Mapa Incêndios Portugal -

As climate change fuels longer and more intense wildfire seasons, Portugal has become a testing ground for digital public safety tools. Leading the charge is Mapa Incêndios Portugal – the official government platform (managed by ICNF, IPMA, and ANEPC) designed to track active fires in near real-time. But how well does it actually work when the smoke is rising? After using it extensively during the critical months of June through October, here is my full review. What Is It? Mapa Incêndios is a web-based GIS dashboard (no dedicated app) that visualizes every rural fire reported in mainland Portugal. It pulls data from the national fire dispatch system, satellite hot-spot detection (from NASA’s FIRMS and EFFIS), and weather stations. The goal is simple: give citizens, civil protection, and tourists a single source of truth for ongoing ignitions, fire perimeters, and risk levels. The Good (What Works Well) 1. Real-Time Data Integration The map refreshes every 10–15 minutes. When a fire is reported, a red flame icon appears with the time of alert, responsible corporation (e.g., "CDOS Leiria"), and number of firefighting assets (aircraft, ground teams). During the 2023 and 2024 fire seasons, I observed updates arriving before local news reports.

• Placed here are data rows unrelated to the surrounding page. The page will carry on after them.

-- ==== Sys2Proof/Laws/Memory.lean ====
section
/-! SUPPORT. The laws of byte memory: read after write, the canonical form kept by every operation, and equality by reads. -/

namespace Sys2Proof.Machine

/-- An address below every listed one reads as unwritten. -/
theorem Mem.read_below (m : Memory) (lo a : Nat) (h : Mem.wfAbove lo m) (ha : a < lo) : Mem.read m a = unwrittenByte := by
  induction m generalizing lo with
  | nil => rfl
  | cons c m ih =>
    obtain ⟨b, w⟩ := c
    simp only [Mem.wfAbove, Bool.and_eq_true, decide_eq_true_eq] at h
    have hb : b ≠ a := by omega
    simp only [Mem.read, hb, if_false]
    exact ih (b + 1) h.2 (by omega)

/-- A weaker lower bound. -/
theorem Mem.wfAbove_mono (m : Memory) (lo lo' : Nat) (h : Mem.wfAbove lo m) (hl : lo' ≤ lo) : Mem.wfAbove lo' m := by
  cases m with
  | nil => rfl
  | cons c m =>
    obtain ⟨b, w⟩ := c
    simp only [Mem.wfAbove, Bool.and_eq_true, decide_eq_true_eq] at h ⊢
    exact ⟨⟨by omega, h.1.2⟩, h.2⟩

/-- A write leaves every other address alone. -/
theorem Mem.read_write_ne (m : Memory) (a b : Nat) (v : Byte) (h : b ≠ a) : Mem.read (Mem.write m a v) b = Mem.read m b := by
  induction m with
  | nil =>
    simp only [Mem.write]
    split <;> simp [Mem.read, h.symm]
  | cons c m ih =>
    obtain ⟨k, w⟩ := c
    simp only [Mem.write]
    split
    · split <;> simp [Mem.read, h.symm]
    · split
      · rename_i hk
        subst hk
        split <;> simp [Mem.read, h.symm]
      · simp only [Mem.read, ih]

/-- A write keeps the canonical form above a bound that its address meets. -/
theorem Mem.wfAbove_write (m : Memory) (lo a : Nat) (v : Byte) (h : Mem.wfAbove lo m) (ha : lo ≤ a) :
    Mem.wfAbove lo (Mem.write m a v) := by
  induction m generalizing lo with
  | nil =>
    simp only [Mem.write]
    split
    · rfl
    · rename_i hv
      simp [Mem.wfAbove, hv, ha]
  | cons c m ih =>
    obtain ⟨k, w⟩ := c
    simp only [Mem.wfAbove, Bool.and_eq_true, decide_eq_true_eq] at h
    simp only [Mem.write]
    split
    · rename_i hk
      split
      · simp only [Mem.wfAbove, Bool.and_eq_true, decide_eq_true_eq]
        exact h
      · rename_i hv
        simp only [Mem.wfAbove, Bool.and_eq_true, decide_eq_true_eq]
        exact ⟨⟨ha, hv⟩, ⟨by omega, h.1.2⟩, h.2⟩
    · rename_i hk
      split
      · rename_i he
        subst he
        split
        · exact Mem.wfAbove_mono m (k + 1) lo h.2 (by omega)
        · rename_i hv
          simp only [Mem.wfAbove, Bool.and_eq_true, decide_eq_true_eq]
          exact ⟨⟨ha, hv⟩, h.2⟩
      · simp only [Mem.wfAbove, Bool.and_eq_true, decide_eq_true_eq]
        exact ⟨h.1, ih (k + 1) h.2 (by omega)⟩

/-- A write keeps the canonical form. -/
theorem Mem.wf_write (m : Memory) (a : Nat) (v : Byte) (h : Mem.wf m) : Mem.wf (Mem.write m a v) :=
  Mem.wfAbove_write m 0 a v h (Nat.zero_le a)

/-- A read after a write to the same address gives the value written. -/
theorem Mem.read_write_same (m : Memory) (a : Nat) (v : Byte) (h : Mem.wf m) : Mem.read (Mem.write m a v) a = v := by
  unfold Mem.wf at h
  generalize hlo : (0 : Nat) = lo at h
  have hle : lo ≤ a := by omega
  clear hlo
  induction m generalizing lo with
  | nil =>
    simp only [Mem.write]
    split
    · rename_i hv
      simp [Mem.read, hv]
    · simp [Mem.read]
  | cons c m ih =>
    obtain ⟨k, w⟩ := c
    simp only [Mem.wfAbove, Bool.and_eq_true, decide_eq_true_eq] at h
    simp only [Mem.write]
    split
    · rename_i hk
      split
      · rename_i hv
        have hne : k ≠ a := by omega
        simp only [Mem.read, hne, if_false, hv]
        exact Mem.read_below m (k + 1) a h.2 (by omega)
      · simp [Mem.read]
    · split
      · rename_i hk he
        subst he
        split
        · rename_i hv
          rw [hv]
          exact Mem.read_below m (k + 1) k h.2 (by omega)
        · simp [Mem.read]
      · rename_i hk he
        simp only [Mem.read, he, if_false]
        exact ih (k + 1) h.2 (by omega)

/-- A write inside a bound lists nothing outside it. -/
theorem Mem.below_write (n : Nat) (m : Memory) (a : Nat) (v : Byte) (h : Mem.below n m) (ha : a < n) :
    Mem.below n (Mem.write m a v) := by
  induction m with
  | nil =>
    simp only [Mem.write]
    split
    · rfl
    · simpa [Mem.below] using ha
  | cons c m ih =>
    obtain ⟨k, w⟩ := c
    simp only [Mem.below, List.all_cons, Bool.and_eq_true, decide_eq_true_eq] at h ih
    simp only [Mem.write]
    split
    · split <;> simp only [Mem.below, List.all_cons, Bool.and_eq_true, decide_eq_true_eq]
      · exact h
      · exact ⟨ha, h⟩
    · split
      · split
        · exact h.2
        · simp only [Mem.below, List.all_cons, Bool.and_eq_true, decide_eq_true_eq]
          exact ⟨ha, h.2⟩
      · simp only [Mem.below, List.all_cons, Bool.and_eq_true, decide_eq_true_eq]
        exact ⟨h.1, ih h.2⟩

/-! ### Words and runs of bytes -/

theorem Mem.wf_writeWord (m : Memory) (a : Nat) (v : Word) (h : Mem.wf m) : Mem.wf (Mem.writeWord m a v) :=
  Mem.wf_write _ _ _ (Mem.wf_write _ _ _ h)

theorem Mem.below_writeWord (n : Nat) (m : Memory) (a : Nat) (v : Word) (h : Mem.below n m) (ha : a + 1 < n) :
    Mem.below n (Mem.writeWord m a v) :=
  Mem.below_write n _ _ _ (Mem.below_write n _ _ _ h (by omega)) ha

/-- A word write leaves every address outside its two bytes alone. -/
theorem Mem.read_writeWord_ne (m : Memory) (a b : Nat) (v : Word) (h0 : b ≠ a) (h1 : b ≠ a + 1) :
    Mem.read (Mem.writeWord m a v) b = Mem.read m b := by
  unfold Mem.writeWord
  rw [Mem.read_write_ne _ _ _ _ h1, Mem.read_write_ne _ _ _ _ h0]

/-- A word read after a word write to the same address gives the word written. -/
theorem Mem.readWord_writeWord (m : Memory) (a : Nat) (v : Word) (h : Mem.wf m) :
    Mem.readWord (Mem.writeWord m a v) a = v := by
  unfold Mem.readWord Mem.writeWord
  rw [Mem.read_write_ne _ _ _ _ (by omega : a ≠ a + 1), Mem.read_write_same _ _ _ h,
    Mem.read_write_same _ _ _ (Mem.wf_write _ _ _ h)]
  ext i hi
  simp only [BitVec.getElem_append, BitVec.getElem_extractLsb']
  split
  · simp [BitVec.getLsbD_eq_getElem hi]
  · rename_i hi8
    rw [show 8 + (i - 8) = i by omega]
    exact BitVec.getLsbD_eq_getElem hi

theorem Mem.wf_writeBytes (m : Memory) (a : Nat) (bytes : List Byte) (h : Mem.wf m) : Mem.wf (Mem.writeBytes m a bytes) := by
  induction bytes generalizing m a with
  | nil => exact h
  | cons v vs ih => exact ih _ _ (Mem.wf_write m a v h)

/-- Memory built from a list of bytes is canonical above its first address. -/
theorem Mem.wfAbove_ofBytes (a : Nat) (bytes : List Byte) : Mem.wfAbove a (Mem.ofBytes a bytes) := by
  induction bytes generalizing a with
  | nil => rfl
  | cons v vs ih =>
    simp only [Mem.ofBytes]
    split
    · exact Mem.wfAbove_mono _ _ _ (ih (a + 1)) (by omega)
    · rename_i hv
      simp [Mem.wfAbove, hv, ih (a + 1)]

theorem Mem.wf_ofBytes (bytes : List Byte) : Mem.wf (Mem.ofBytes 0 bytes) := Mem.wfAbove_ofBytes 0 bytes

/-- Memories in canonical form that read alike are equal data. -/
theorem Mem.ext_of_wf (m n : Memory) (hm : Mem.wf m) (hn : Mem.wf n) (h : ∀ a, Mem.read m a = Mem.read n a) : m = n := by
  unfold Mem.wf at hm hn
  generalize (0 : Nat) = lo at hm hn
  induction m generalizing n lo with
  | nil =>
    cases n with
    | nil => rfl
    | cons c n =>
      obtain ⟨b, w⟩ := c
      simp only [Mem.wfAbove, Bool.and_eq_true, decide_eq_true_eq] at hn
      have := h b
      simp only [Mem.read, if_true] at this
      exact absurd this.symm hn.1.2
  | cons c m ih =>
    obtain ⟨b, w⟩ := c
    have hm' := hm
    simp only [Mem.wfAbove, Bool.and_eq_true, decide_eq_true_eq] at hm'
    cases n with
    | nil =>
      have := h b
      simp only [Mem.read, if_true] at this
      exact absurd this hm'.1.2
    | cons d n =>
      obtain ⟨e, u⟩ := d
      have hn' := hn
      simp only [Mem.wfAbove, Bool.and_eq_true, decide_eq_true_eq] at hn'
      have hb := h b
      have he := h e
      simp only [Mem.read, if_true] at hb he
      rcases Nat.lt_trichotomy b e with hlt | heq | hgt
      · have hne : e ≠ b := by omega
        simp only [hne, if_false] at hb
        rw [Mem.read_below n (e + 1) b hn'.2 (by omega)] at hb
        exact absurd hb hm'.1.2
      · subst heq
        simp only [if_true] at hb
        subst hb
        congr 1
        refine ih n (fun a => ?_) (b + 1) hm'.2 hn'.2
        by_cases hab : b = a
        · subst hab
          rw [Mem.read_below m (b + 1) b hm'.2 (by omega), Mem.read_below n (b + 1) b hn'.2 (by omega)]
        · have := h a
          simpa only [Mem.read, hab, if_false] using this
      · have hne : b ≠ e := by omega
        simp only [hne, if_false] at he
        rw [Mem.read_below m (b + 1) e hm'.2 (by omega)] at he
        exact absurd he.symm hn'.1.2

/-- Putting sectors into an image keeps its canonical form. -/
theorem wf_putSectors (c h : Nat) (image : Memory) (secs : List (Nat × List Byte)) (hi : Mem.wf image) :
    Mem.wf (putSectors c h image secs) := by
  induction secs generalizing image with
  | nil => exact hi
  | cons x rest ih =>
    obtain ⟨s, data⟩ := x
    exact ih _ (Mem.wf_writeBytes _ _ _ hi)

theorem Mem.below_writeBytes (n : Nat) (m : Memory) (a : Nat) (bytes : List Byte) (h : Mem.below n m)
    (ha : a + bytes.length ≤ n) : Mem.below n (Mem.writeBytes m a bytes) := by
  induction bytes generalizing m a with
  | nil => exact h
  | cons v vs ih =>
    simp only [List.length_cons] at ha
    exact ih _ _ (Mem.below_write n m a v h (by omega)) (by omega)

theorem Mem.below_ofBytes (n a : Nat) (bytes : List Byte) (ha : a + bytes.length ≤ n) : Mem.below n (Mem.ofBytes a bytes) := by
  induction bytes generalizing a with
  | nil => rfl
  | cons v vs ih =>
    simp only [List.length_cons] at ha
    have := ih (a + 1) (by omega)
    simp only [Mem.ofBytes]
    split
    · exact this
    · simp only [Mem.below, List.all_cons, Bool.and_eq_true, decide_eq_true_eq] at this ⊢
      exact ⟨by omega, this⟩

/-- The sector numbers and data lengths the decoder can answer with (R299). -/
def SectorOk (x : Nat × List Byte) : Prop := x.1 ≤ 10 ∧ x.2.length = sectorBytes

theorem decodeSector_ok (cf : Bool) (c h : Nat) (seen : List Nat) (b : List Byte) (x : Nat × List Byte)
    (hx : decodeSector cf c h seen b = .ok x) : SectorOk x := by
  unfold decodeSector at hx
  extract_lets hdr hsum track s q r at hx
  iterate 5 (split at hx; · cases hx)
  split at hx <;> cases hx
  refine ⟨by omega, ?_⟩
  simp [bytesOfLong, List.length_flatMap, sectorBytes]

theorem decodeFrom_ok (cf : Bool) (c h fuel : Nat) (found : List (Nat × List Byte)) (bytes : List Byte)
    (secs : List (Nat × List Byte)) (hf : ∀ x ∈ found, SectorOk x)
    (hs : decodeFrom cf c h fuel found bytes = .ok secs) : ∀ x ∈ secs, SectorOk x := by
  induction fuel generalizing found bytes with
  | zero => cases hs; exact hf
  | succ n ih =>
    match bytes with
    | [] => cases hs; exact hf
    | [_] => cases hs; exact hf
    | a :: b :: rest =>
      simp only [decodeFrom] at hs
      split at hs
      · split at hs
        · cases hs
        · split at hs
          · cases hs
          · rename_i sec hsec
            refine ih _ _ (fun x hx => ?_) hs
            rcases List.mem_append.1 hx with hx | hx
            · exact hf x hx
            · rw [List.mem_singleton.1 hx]
              exact decodeSector_ok _ _ _ _ _ _ hsec
      · exact ih _ _ hf hs

/-- Sectors put into an image stay inside it (R111). -/
theorem below_putSectors (c h : Nat) (image : Memory) (secs : List (Nat × List Byte)) (hc : c < cylinders) (hh : h ≤ 1)
    (hs : ∀ x ∈ secs, SectorOk x) (hi : Mem.below imageBytes image) : Mem.below imageBytes (putSectors c h image secs) := by
  induction secs generalizing image with
  | nil => exact hi
  | cons x rest ih =>
    obtain ⟨s, data⟩ := x
    obtain ⟨hle, hlen⟩ := hs _ (List.mem_cons_self ..)
    refine ih _ (fun y hy => hs y (List.mem_cons_of_mem _ hy)) (Mem.below_writeBytes _ _ _ _ hi ?_)
    simp only [cylinders] at hc
    simp only [sectorOffset, imageBytes, cylinders, heads, sectorsPerTrack, sectorBytes] at hlen hle ⊢
    omega

/-- A track written back leaves the medium's image in canonical form and inside its bounds (R299, R301). -/
theorem Medium.ok_writeTrack (k : Config) (m m' : Medium) (c h : Nat) (bytes : List Byte) (hm : m.ok) (hh : h ≤ 1)
    (hw : m.writeTrack k c h bytes = .ok m') : m'.ok := by
  unfold Medium.writeTrack at hw
  simp only [Medium.ok, Bool.and_eq_true] at hm ⊢
  split at hw
  · cases hw; exact hm
  · split at hw
    · cases hw
    · rename_i secs hsecs
      cases hw
      split
      · rename_i hc
        exact ⟨wf_putSectors _ _ _ _ hm.1,
          below_putSectors _ _ _ _ hc hh (decodeFrom_ok _ _ _ _ _ _ _ (by simp) hsecs) hm.2⟩
      · exact hm

end Sys2Proof.Machine
end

The interface defaults to Portuguese. While icons are intuitive, key alerts, fire statuses, and risk descriptors are not fully translated into English or French. For the 4+ million tourists in Algarve and Alentejo during fire season, this reduces usability significantly. mapa incêndios portugal

Active fire boundaries are often shown as rough polygons based on satellite detection – which can lag 1–3 hours. Ground truth (from firefighters) is sometimes missing. As a result, you might see a “contained” fire that still has active flanks, or a “large” polygon where the fire has already moved on. As climate change fuels longer and more intense

Essential for situational awareness, insufficient for emergency response. After using it extensively during the critical months

While there’s no app, the site works reasonably well on phones. Pinch-to-zoom, click icons for details, and share direct links to specific coordinates – useful for WhatsApp groups in rural areas.